For the encryption process, each round consists of four steps excluding the very last one
- Very first step is Sub Bytes consists of byte by byte substitution that uses an S-Box
- The second step of this encryption process is Shift Rows: It consists of a permutation process that shifts the three last rows cyclically
- The third step is Multiple Columns
- The fourth step is Add Round Key that includes bit by bit XOR operation with an expanded key
For the decryption process, every round consists of following given four steps:
- The first step of Decryption is Inverse Shift Rows
- The second step is Inverse Shift Bytes
- The third step is Add Round Key
- Last one is Inverse Mix Columns
High-level Description of the Algorithm
The Sub Bytes Step
Sub Bytes is the first system of transformation that is used in the encryption side.We need to symbolize the byte as a hexadecimal digit, to replace the byte.

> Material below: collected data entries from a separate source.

-- ==== Sys2Proof/Machine/Keys.lean ====
section
/-!
DEFINITION. Keys (chapter 14): Wellspring and the fixed slots, staging, verifying and committing, invalidation, re-enrolment
and the entropy tests. A host's write of K_OP or ZERO reaches the operations here through the register file.
-/
namespace Sys2Proof.Machine

/-! ### Material -/

/-- SM2, order n of the curve (GM/T 0003). (PRESUMED, safe: assumption 12.) -/
def sm2Order : Nat := 0xFFFFFFFEFFFFFFFFFFFFFFFFFFFFFFFF7203DF6B21C6052B53BBF40939D54123

/-- ASCII bytes. -/
def ascii (l : List Nat) : List Byte := l.map (BitVec.ofNat 8)

/-- The bytes of a function, from index 0. -/
def bytesOf (f : Nat → Byte) (n : Nat) : List Byte := (List.range n).map f

/-- Wellspring (R322). -/
def Plane.root (p : Plane) : List Byte := bytesOf (Config.root p.id.num p.keys.bank) 32

/-- Material of a type from a stream of bytes: 16 bytes for SM4, d = (40 bytes mod (n - 1)) + 1 for an SM2 private key, 32 bytes
otherwise (R332). -/
def formMat (type : Nat) (f : Nat → Byte) : List Byte :=
  if type = 3 then bytesOf f 16
  else if type = 1 then beBytes 32 (ofBe (bytesOf f 40) % (sm2Order - 1) + 1)
  else bytesOf f 32

/-- Material derived from a parent, a label, TYPE and TAG (R332). -/
def deriveMat (parent label : List Byte) (type tag : Nat) : List Byte :=
  formMat type (Config.kdf parent (label ++ [BitVec.ofNat 8 type, BitVec.ofNat 8 tag]))

/-- "KVX-DEVICE-IDENTITY", padded with zeros to 32 bytes (R328). -/
def identityLabel : List Byte :=
  ascii [0x4B, 0x56, 0x58, 0x2D, 0x44, 0x45, 0x56, 0x49, 0x43, 0x45, 0x2D, 0x49, 0x44, 0x45, 0x4E, 0x54, 0x49, 0x54, 0x59,
    0, 0, 0, 0, 0, 0, 0, 0, 0, 0, 0, 0, 0]

/-- X ‖ Y of an SM2 key from its material. -/
def publicOf (type : Nat) (mat : List Byte) : List Byte := if type = 1 then bytesOf (Config.sm2Public mat) 64 else mat

/-- SM3-HMAC. -/
def hmacOf (key m : List Byte) : List Byte := bytesOf (Config.hmac key m) 32

/-- The key check value of material of a type (R334). -/
def kcvOf (type : Nat) (mat : List Byte) : Nat :=
  let three (b : List Byte) : Nat := ofLe (b.take 3)
  if type = 1 ∨ type = 2 then three (sm3 (publicOf type mat))
  else if type = 3 then three (bytesOf (Config.sm4 3 [] mat (List.replicate 16 0)) 16)
  else if type = 4 then three (hmacOf mat (List.replicate 64 0))
  else three (sm3 (deriveMat mat (List.replicate 32 0) 5 0))

/-- A digest with Z as GM/T 0003 signs it: of a message, or a digest that already holds it (R340). -/
def sm2Digest (pub m : List Byte) : List Byte := sm3 (bytesOf (Config.sm2Z pub) 32 ++ m)

/-- SM4-GCM: ciphertext with its 16-byte tag, and the tag of a ciphertext. -/
def gcmTag (iv key aad ct : List Byte) : List Byte := bytesOf (Config.sm4 1 iv key (leBytes 4 aad.length ++ aad ++ ct)) 16
def gcmSeal (iv key aad text : List Byte) : List Byte :=
  let ct := bytesOf (Config.sm4 0 iv key text) text.length
  ct ++ gcmTag iv key aad ct

/-- Open an SM4-GCM ciphertext with its tag at the end. -/
def gcmOpen (iv key aad sealed : List Byte) : Option (List Byte) :=
  let n := sealed.length - 16
  let ct := sealed.take n
  if sealed.length < 16 ∨ gcmTag iv key aad ct ≠ sealed.drop n then none else some (bytesOf (Config.sm4 2 iv key ct) n)

/-! ### Slots (R326, R328) -/

/-- A key slot; slots 0 and 1 are fixed. -/
def Plane.keySlot (p : Plane) (n : Nat) : KeySlot :=
  if n = 0 then { st := .active, type := 5, use := 64, key := if p.keys.rootOk then some p.root else none }
  else if n = 1 then
    let mat := deriveMat p.root identityLabel 1 0
    { st := .active, type := 1, use := 769, label := ofLe ((sm3 identityLabel).take 4),
      kcv := if p.keys.rootOk then kcvOf 1 mat else 0, key := if p.keys.rootOk then some mat else none }
  else Tab.get (fun _ => {}) p.keys.slots n

/-- Replace a slot. -/
def Plane.setKey (p : Plane) (n : Nat) (x : KeySlot) : Plane :=
  { p with keys := { p.keys with slots := Tab.put (fun _ => {}) p.keys.slots n x } }

/-- The active key of a slot that may be used (R322, R336). -/
def Plane.activeKey (p : Plane) (n : Nat) : Option (List Byte) :=
  let x := p.keySlot n
  if p.keys.rootOk ∧ x.st = .active then x.key else none

/-- A slot's 16-byte descriptor (R326). -/
def KeySlot.desc (x : KeySlot) (fixed : Bool) : List Byte :=
  [BitVec.ofNat 8 (x.st.num + 8 * x.staged.isSome.toNat + 16 * x.verified.toNat + 32 * x.imported.toNat + 64 * fixed.toNat),
   BitVec.ofNat 8 x.type, BitVec.ofNat 8 x.parent, BitVec.ofNat 8 x.tag] ++ leBytes 2 x.use ++ leBytes 2 x.gen ++
    leBytes 4 x.label ++ leBytes 3 x.kcv ++ [0]

/-- A slot's descriptor by number. -/
def Plane.keyDesc (p : Plane) (n : Nat) : List Byte := (p.keySlot n).desc (n < 2)

/-- X ‖ Y of a slot's active SM2 key; 0 for other types. -/
def Plane.keyPublic (p : Plane) (n : Nat) : List Byte :=
  let x := p.keySlot n
  match p.activeKey n with
  | some mat => if x.type = 1 ∨ x.type = 2 then publicOf x.type mat else List.replicate 64 0
  | none => List.replicate 64 0

/-- Slots not EMPTY (KEY.USED). -/
def Plane.keysUsed (p : Plane) : Nat := 2 + p.keys.slots.countP fun e => e.2.st != .empty

/-- The Tarn page of a slot's sealed blob, and what it holds: the blobs of two slots, each descriptor and material. -/
def keyPage (n : Nat) : Nat := 15616 + n / 2
def Plane.keyPageVal (p : Plane) (n : Nat) : PageVal :=
  let l := ([n / 2 * 2, n / 2 * 2 + 1].filter fun k => 2 ≤ k).flatMap fun k =>
    let x := p.keySlot k
    match x.st, x.key with
    | .active, some mat => [(k, { x with staged := none, verified := false : KeySlot }.desc false ++ mat)]
    | _, _ => []
  if l = [] then .zero else .keys l

/-! ### Arguments (R327, R329, R331, R333) -/

/-- Uses a type allows. -/
def typeUses (type : Nat) : Nat := [0, 809, 262, 44, 128, 64].getD type 0

/-- Whether mask `a` is part of `b`. -/
def subMask (a b : Nat) : Bool := a &&& b == a

/-- Whether R329 refuses an operation. -/
def Plane.keyRefused (p : Plane) (r : KeyReq) : Bool :=
  let x := p.keySlot r.slot
  let t := if x.st = .empty then r.tag else x.tag
  let a := r.access.toNat
  if r.slot < 2 then false
  else if 1 ≤ r.op ∧ r.op ≤ 3 then
    let px := p.keySlot r.parent
    !((a == t && t != 63) || (a == 0 && (t < 63 || (r.type == 2 && r.use == 256)))) ||
      (r.op == 2 && r.parent == 0 && t != 0) || (r.parent != 0 && px.st != .empty && px.tag != t && px.tag != 0)
  else x.st != .empty && a != x.tag && a != 0

/-- The code with which a staging is refused at its start, or 0. -/
def Plane.stageCode (p : Plane) (r : KeyReq) : Nat :=
  let x := p.keySlot r.slot
  let px := p.keySlot r.parent
  if r.slot < 2 then 0x12
  else if !p.keys.rootOk then 0x1B
  else if x.st = .invalid then 0x17
  else if r.op = 1 ∧ p.keys.entropyFail then 0x1A
  else if r.type = 0 ∨ r.type > 5 ∨ !subMask r.use (typeUses r.type) ∨ (r.type = 2 ∧ (r.op ≠ 3 ∨ r.parent ≠ 0)) ∨
      (r.tag ≠ 63 ∧ !tagActive p.rd r.tag) then 0x10
  else if x.st = .active ∧ (r.type ≠ x.type ∨ r.parent ≠ x.parent ∨ r.tag ≠ x.tag ∨ !subMask r.use x.use) then 0x10
  else if r.parent = 0 then (if r.op = 3 ∧ r.type ≠ 2 then 0x11 else 0)
  else if px.st = .invalid then 0x17
  else if px.st = .empty ∨ (r.op = 2 ∧ !px.use.testBit 6) ∨ (r.op = 3 ∧ !px.use.testBit 5) then 0x11
  else if r.op ≠ 1 ∧ (p.activeKey r.parent).isNone then 0x19
  else 0

/-- The material of an IMPORT (R333). -/
def Plane.unwrap (p : Plane) (r : KeyReq) : Option (List Byte) :=
  let n := if r.type = 3 then 16 else 32
  if r.type = 2 then (if r.payload.length = 64 ∧ Config.sm2OnCurve r.payload then some r.payload else none)
  else match p.activeKey r.parent with
    | none => none
    | some k =>
      if (p.keySlot r.parent).type = 3 then
        if r.payload.length ≠ 28 + n then none
        else gcmOpen (r.payload.take 12) k [BitVec.ofNat 8 r.type, BitVec.ofNat 8 r.tag, BitVec.ofNat 8 r.use] (r.payload.drop 12)
      else if r.payload.length = 96 + n ∧ Config.sm2DecOk k r.payload then some (bytesOf (Config.sm2Plain k r.payload) n)
      else none

/-- The number of a plane's next DRBG draw. -/
def Plane.nextDraw (p : Plane) : Nat := 2 * p.keys.draws + p.id.num
/-- Count a draw. -/
def Plane.drawn (p : Plane) : Plane := { p with keys := { p.keys with draws := p.keys.draws + 1 } }

/-! ### Operations in turn (R331, R334, R335) -/

/-- Whether VERIFY's test of material passes. -/
def Plane.keyTest (p : Plane) (type : Nat) (mat : List Byte) : Bool :=
  if type = 1 then
    let pub := publicOf 1 mat
    let e := sm2Digest pub []
    Config.sm2Verify pub e (bytesOf (Config.sm2Sign mat e p.nextDraw) 64)
  else if type = 2 then Config.sm2OnCurve mat
  else if type = 3 then
    let z := List.replicate 16 (0 : Byte)
    bytesOf (Config.sm4 4 [] mat (bytesOf (Config.sm4 3 [] mat z) 16)) 16 == z
  else true

/-- Begin an operation: what it will deliver, or the code it is answered at once. -/
def Plane.keyBegin (p : Plane) (r : KeyReq) : Nat × Option KeyRun :=
  let x := p.keySlot r.slot
  if r.op ≤ 3 then
    let code := p.stageCode r
    if code ≠ 0 then (code, none)
    else
      let lab := if r.op = 2 then ofLe ((sm3 r.label).take 4) else 0
      if r.op = 1 then
        (0, some (.stage { mat := formMat r.type (Config.random p.nextDraw), use := r.use,
                           imported := false, label := 0 }))
      else if r.op = 2 then
        match p.activeKey r.parent with
        | some k => (0, some (.stage { mat := deriveMat k r.label r.type r.tag, use := r.use,
                                       imported := (p.keySlot r.parent).imported, label := lab }))
        | none => (0x19, none)
      else match p.unwrap r with
        | some m => (0, some (.stage { mat := m, use := r.use, imported := true, label := 0 }))
        | none => (0, some (.fail 0x16))
  else if r.op = 5 ∧ r.slot < 2 then (0x12, none)
  else if !p.keys.rootOk then (0x1B, none)
  else if x.st = .invalid then (0x17, none)
  else match x.staged with
    | none => (0x13, none)
    | some m =>
      if r.op = 4 then (0, some (if p.keyTest x.type m.mat then .test (kcvOf x.type m.mat) else .fail 0x15))
      else if !x.verified then (0x14, none)
      else (0, some .commit)

/-- A slot whose staged key has become active (R335). -/
def KeySlot.committed (x : KeySlot) : KeySlot :=
  match x.staged with
  | some m => { x with key := some m.mat, use := m.use, imported := m.imported, label := m.label, kcv := x.stagedKcv,
                       gen := (x.gen + 1) % 65536, staged := none, verified := false, stagedKcv := 0 }
  | none => x

/-- Answer an operation on its path. -/
def Plane.keyAnswer (p : Plane) (path slot code : Nat) : Plane :=
  (p.pwr path Reg.KEY_K_RES (BitVec.ofNat 32 (code + 256 * slot))).evt Reg.KEY_EVT 8

/-- Start waiting operations until one runs or none is left. (DESIGN CHOICE, unsafe: assumption 46.) -/
def Plane.keyPump : Nat → Plane → Plane
  | 0, p => p
  | n + 1, p =>
    match p.keys.run, p.keys.queue with
    | none, r :: rest =>
      match p.keyBegin r with
      | (_, some run) =>
        let p := if r.op = 1 ∨ r.op = 4 then p.drawn else p
        let p := { p with keys := { p.keys with run := some run } }
        match run with
        | .commit =>
          let v := ((p.setKey r.slot (p.keySlot r.slot).committed).keyPageVal r.slot)
          { p with tarn := { p.tarn.commitStore [(keyPage r.slot, v)] with waitNext := insertNat 16 p.tarn.waitNext } }
        | _ => p
      | (code, none) => Plane.keyPump n (({ p with keys := { p.keys with queue := rest } }).keyAnswer r.path r.slot code)
    | _, _ => p

/-- Take the running operation off and start the next. -/
def Plane.keyNext (p : Plane) : Plane :=
  let p := { p with keys := { p.keys with queue := p.keys.queue.drop 1, run := none } }
  Plane.keyPump p.keys.queue.length p

/-- Drop a slot's staged key (R336). -/
def KeySlot.dropped (x : KeySlot) : KeySlot :=
  match x.key with
  | some _ => { x with staged := none, verified := false, stagedKcv := 0 }
  | none => {}

/-- The running operation completes (R331, R334). -/
def Plane.keyDone (p : Plane) : Plane :=
  match p.keys.queue, p.keys.run with
  | r :: _, some (.stage m) =>
    let x := p.keySlot r.slot
    let y : KeySlot := match x.st with
      | .empty => { st := .active, imported := m.imported, type := r.type, parent := r.parent, tag := r.tag, use := r.use,
                    label := m.label, staged := some m }
      | .active => { x with staged := some m, verified := false, stagedKcv := 0 }
      | .invalid => x
    ((p.setKey r.slot y).keyAnswer r.path r.slot 2).keyNext
  | r :: _, some (.test kcv) =>
    let x := p.keySlot r.slot
    if x.st = .active ∧ x.staged.isSome then
      let p := (p.setKey r.slot { x with verified := true, stagedKcv := kcv }).pwr r.path Reg.KEY_K_KCV (BitVec.ofNat 32 kcv)
      (p.keyAnswer r.path r.slot 2).keyNext
    else (p.keyAnswer r.path r.slot 0x13).keyNext
  | r :: _, some (.fail code) =>
    let x := p.keySlot r.slot
    let p := if code = 0x15 ∧ x.st = .active then p.setKey r.slot x.dropped else p
    (p.keyAnswer r.path r.slot code).keyNext
  | _, _ => p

The main cause of this substitution manner is to lessen the association between input and output bits. It ensures that substitution can not be described in comparing a mathematical function. It isn't the same as DES S-Box in ways like it has only one S-Box and clean to analyze
Shift Rows
This technique of transformation consists of 4 steps which can be described below:
- The first row of the array kept unchanged
- Circularly shift the second one row by one byte to the left.
- Circularly shift the third row via bytes to the left
- Circularly shift the final row through 3 bytes to the left
Mix Columns
This procedure of transformation replaces each byte of the column by a characteristic of bytes in the same column. In this step, 4 bytes of every column have combined the usage of invertible transformation. It takes four bytes as entering and output for bytes. This transformation includes a set matrix. This transformation includes a fixed matrix
The AddRoundKey Step
In this manner subkey is brought to the state. Every round has its own round key that is derived from the 128-bit encryption key. Bitwise XOR is used in this technique, wherein the subkey is introduced by way of that combines every byte of the state with a byte of the corresponding subkey.
Decryption Process
Till now we've mentioned the encryption system. The decryption procedure is the inverse of encryption procedure which inverse the round transformations to compute the plain textual content out of the cipher textual content in the opposite text. Round keys should be decided on in opposite order to retrieve the obvious text
Stability under Attack
There were various candidates for the NIST competition and all were taken into consideration for the AES, Rijndael was chosen as the winner of NIST competition on the basis of its low memory requirements and is more efficient as compared to other candidates. Crypto-analysts usually agree on the result that Rijndael will prove efficient and stable for all its applications that will use in real-time and the process can be more secured and strengthened by adding extra rounds to transformation. A confined wide range of tests at the set of regulations has succeeded, but these had been performed in internal laboratory environments, and in large part represent theoretical conditions now not going to arise in an enterprise context. In addition to its protection that is inherited and stability of crypto-system, Rijndael is capable enough for its ability to run efficiently and more securely on a number of computing environments, including large arrays, computing tool systems, cellular devices, and other types of smart cards.
Conclusion
In this paper, the study of the two popular modern encryption algorithms has been reviewed: TDEA and Rijndael (AES). Results show that the Rijndael algorithm takes less time to encrypt and decrypt the file as compared to the TDEA algorithm. Also, when the encryption algorithms are applied parallel then it was found out that TDEA is comparatively slow and is less secured as compared to RijSndael in terms of keys size and efficiency.